§ Instructions to follow
Lines below starting with the line with "stale := (new.filter" and going on through the line with "def State.dropLines (s" must be output exactly; the rest of the records must be left out.

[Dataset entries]
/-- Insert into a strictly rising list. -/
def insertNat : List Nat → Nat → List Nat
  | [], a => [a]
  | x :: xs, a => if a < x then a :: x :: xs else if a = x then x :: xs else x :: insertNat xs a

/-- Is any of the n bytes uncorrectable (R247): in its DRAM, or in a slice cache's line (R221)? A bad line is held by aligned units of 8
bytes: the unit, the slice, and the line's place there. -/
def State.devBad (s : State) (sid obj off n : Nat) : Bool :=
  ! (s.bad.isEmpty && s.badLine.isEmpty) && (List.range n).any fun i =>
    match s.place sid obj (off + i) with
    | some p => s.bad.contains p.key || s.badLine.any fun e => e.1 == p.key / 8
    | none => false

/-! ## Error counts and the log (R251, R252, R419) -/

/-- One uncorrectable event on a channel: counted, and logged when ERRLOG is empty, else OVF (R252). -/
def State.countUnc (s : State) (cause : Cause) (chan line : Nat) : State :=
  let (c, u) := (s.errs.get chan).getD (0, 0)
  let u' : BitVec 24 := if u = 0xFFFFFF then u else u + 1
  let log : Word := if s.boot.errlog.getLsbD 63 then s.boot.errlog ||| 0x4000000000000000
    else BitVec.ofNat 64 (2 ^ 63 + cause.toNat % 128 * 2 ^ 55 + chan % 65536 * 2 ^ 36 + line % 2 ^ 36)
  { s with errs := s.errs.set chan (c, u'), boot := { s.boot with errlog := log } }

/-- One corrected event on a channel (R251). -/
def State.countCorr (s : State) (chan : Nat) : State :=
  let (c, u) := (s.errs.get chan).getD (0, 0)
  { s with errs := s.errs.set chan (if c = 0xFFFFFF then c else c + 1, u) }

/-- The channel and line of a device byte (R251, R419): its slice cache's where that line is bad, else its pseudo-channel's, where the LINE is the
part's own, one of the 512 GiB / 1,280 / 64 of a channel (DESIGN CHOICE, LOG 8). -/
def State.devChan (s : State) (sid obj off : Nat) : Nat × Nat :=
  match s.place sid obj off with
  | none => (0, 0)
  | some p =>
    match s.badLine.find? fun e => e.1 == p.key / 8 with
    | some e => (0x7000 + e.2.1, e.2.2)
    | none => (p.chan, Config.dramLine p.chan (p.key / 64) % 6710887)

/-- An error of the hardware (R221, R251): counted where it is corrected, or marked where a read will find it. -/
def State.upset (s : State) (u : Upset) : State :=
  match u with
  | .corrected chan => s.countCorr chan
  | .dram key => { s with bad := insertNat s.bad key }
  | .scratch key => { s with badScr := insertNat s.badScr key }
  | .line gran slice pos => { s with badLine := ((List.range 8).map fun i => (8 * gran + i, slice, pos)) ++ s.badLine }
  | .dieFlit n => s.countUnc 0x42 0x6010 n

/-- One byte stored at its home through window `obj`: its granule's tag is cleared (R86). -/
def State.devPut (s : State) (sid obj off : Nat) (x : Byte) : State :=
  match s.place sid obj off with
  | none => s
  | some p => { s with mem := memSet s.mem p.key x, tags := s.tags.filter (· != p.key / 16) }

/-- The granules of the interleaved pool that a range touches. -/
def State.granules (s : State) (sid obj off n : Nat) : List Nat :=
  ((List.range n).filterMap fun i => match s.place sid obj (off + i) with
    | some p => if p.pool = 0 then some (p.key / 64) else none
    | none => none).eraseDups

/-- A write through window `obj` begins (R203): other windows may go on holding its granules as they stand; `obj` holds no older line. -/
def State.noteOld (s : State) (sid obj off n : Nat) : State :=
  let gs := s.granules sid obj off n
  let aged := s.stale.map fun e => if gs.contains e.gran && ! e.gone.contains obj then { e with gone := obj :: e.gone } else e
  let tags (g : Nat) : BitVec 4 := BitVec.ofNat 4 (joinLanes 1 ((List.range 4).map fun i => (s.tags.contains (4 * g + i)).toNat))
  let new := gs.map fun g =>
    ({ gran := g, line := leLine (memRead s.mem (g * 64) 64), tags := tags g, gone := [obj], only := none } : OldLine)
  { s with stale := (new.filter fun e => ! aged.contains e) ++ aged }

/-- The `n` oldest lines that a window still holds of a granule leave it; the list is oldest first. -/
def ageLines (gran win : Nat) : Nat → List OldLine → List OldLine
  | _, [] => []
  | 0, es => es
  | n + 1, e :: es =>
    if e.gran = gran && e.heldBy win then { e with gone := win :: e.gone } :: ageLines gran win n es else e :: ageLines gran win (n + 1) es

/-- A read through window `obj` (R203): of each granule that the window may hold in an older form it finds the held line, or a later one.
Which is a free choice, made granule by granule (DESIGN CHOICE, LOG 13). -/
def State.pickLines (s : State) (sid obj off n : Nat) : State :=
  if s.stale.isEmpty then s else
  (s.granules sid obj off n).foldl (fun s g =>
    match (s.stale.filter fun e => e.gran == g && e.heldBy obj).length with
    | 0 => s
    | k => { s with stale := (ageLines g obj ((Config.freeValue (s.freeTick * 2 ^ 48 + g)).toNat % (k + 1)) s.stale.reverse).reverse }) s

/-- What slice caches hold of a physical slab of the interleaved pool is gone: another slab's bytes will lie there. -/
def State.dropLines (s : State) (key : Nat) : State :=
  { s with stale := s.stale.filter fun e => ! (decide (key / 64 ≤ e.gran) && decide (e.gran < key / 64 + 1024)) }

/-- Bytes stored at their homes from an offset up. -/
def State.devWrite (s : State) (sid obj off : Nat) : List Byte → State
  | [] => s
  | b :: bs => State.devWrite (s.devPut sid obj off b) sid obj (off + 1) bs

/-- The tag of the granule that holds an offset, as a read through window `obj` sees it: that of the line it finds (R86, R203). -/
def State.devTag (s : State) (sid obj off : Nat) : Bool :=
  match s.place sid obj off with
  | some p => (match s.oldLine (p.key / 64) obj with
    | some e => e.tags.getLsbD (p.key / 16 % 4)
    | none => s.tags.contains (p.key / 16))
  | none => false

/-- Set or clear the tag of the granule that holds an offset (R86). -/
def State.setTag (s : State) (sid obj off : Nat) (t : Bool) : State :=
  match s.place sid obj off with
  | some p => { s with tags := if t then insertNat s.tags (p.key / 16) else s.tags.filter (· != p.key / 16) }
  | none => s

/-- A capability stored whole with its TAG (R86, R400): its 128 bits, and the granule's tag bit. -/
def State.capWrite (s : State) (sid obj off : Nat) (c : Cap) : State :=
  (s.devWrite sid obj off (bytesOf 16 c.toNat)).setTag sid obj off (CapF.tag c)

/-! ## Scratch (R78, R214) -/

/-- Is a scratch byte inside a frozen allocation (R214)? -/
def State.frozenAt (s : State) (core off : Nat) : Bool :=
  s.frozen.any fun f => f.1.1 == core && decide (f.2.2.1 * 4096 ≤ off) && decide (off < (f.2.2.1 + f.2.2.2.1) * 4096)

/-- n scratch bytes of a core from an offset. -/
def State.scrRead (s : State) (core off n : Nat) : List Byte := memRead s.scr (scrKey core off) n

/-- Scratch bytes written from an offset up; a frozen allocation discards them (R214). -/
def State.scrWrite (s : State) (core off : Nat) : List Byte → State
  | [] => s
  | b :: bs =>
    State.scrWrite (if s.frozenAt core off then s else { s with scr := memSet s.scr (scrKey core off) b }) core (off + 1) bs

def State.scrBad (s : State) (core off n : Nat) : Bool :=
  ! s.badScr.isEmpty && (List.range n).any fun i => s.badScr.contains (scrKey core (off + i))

§ Result of the exercise
  { s with stale := (new.filter fun e => ! aged.contains e) ++ aged }

/-- The `n` oldest lines that a window still holds of a granule leave it; the list is oldest first. -/
def ageLines (gran win : Nat) : Nat → List OldLine → List OldLine
  | _, [] => []
  | 0, es => es
  | n + 1, e :: es =>
    if e.gran = gran && e.heldBy win then { e with gone := win :: e.gone } :: ageLines gran win n es else e :: ageLines gran win (n + 1) es

/-- A read through window `obj` (R203): of each granule that the window may hold in an older form it finds the held line, or a later one.
Which is a free choice, made granule by granule (DESIGN CHOICE, LOG 13). -/
def State.pickLines (s : State) (sid obj off n : Nat) : State :=
  if s.stale.isEmpty then s else
  (s.granules sid obj off n).foldl (fun s g =>
    match (s.stale.filter fun e => e.gran == g && e.heldBy obj).length with
    | 0 => s
    | k => { s with stale := (ageLines g obj ((Config.freeValue (s.freeTick * 2 ^ 48 + g)).toNat % (k + 1)) s.stale.reverse).reverse }) s

/-- What slice caches hold of a physical slab of the interleaved pool is gone: another slab's bytes will lie there. -/
def State.dropLines (s : State) (key : Nat) : State :=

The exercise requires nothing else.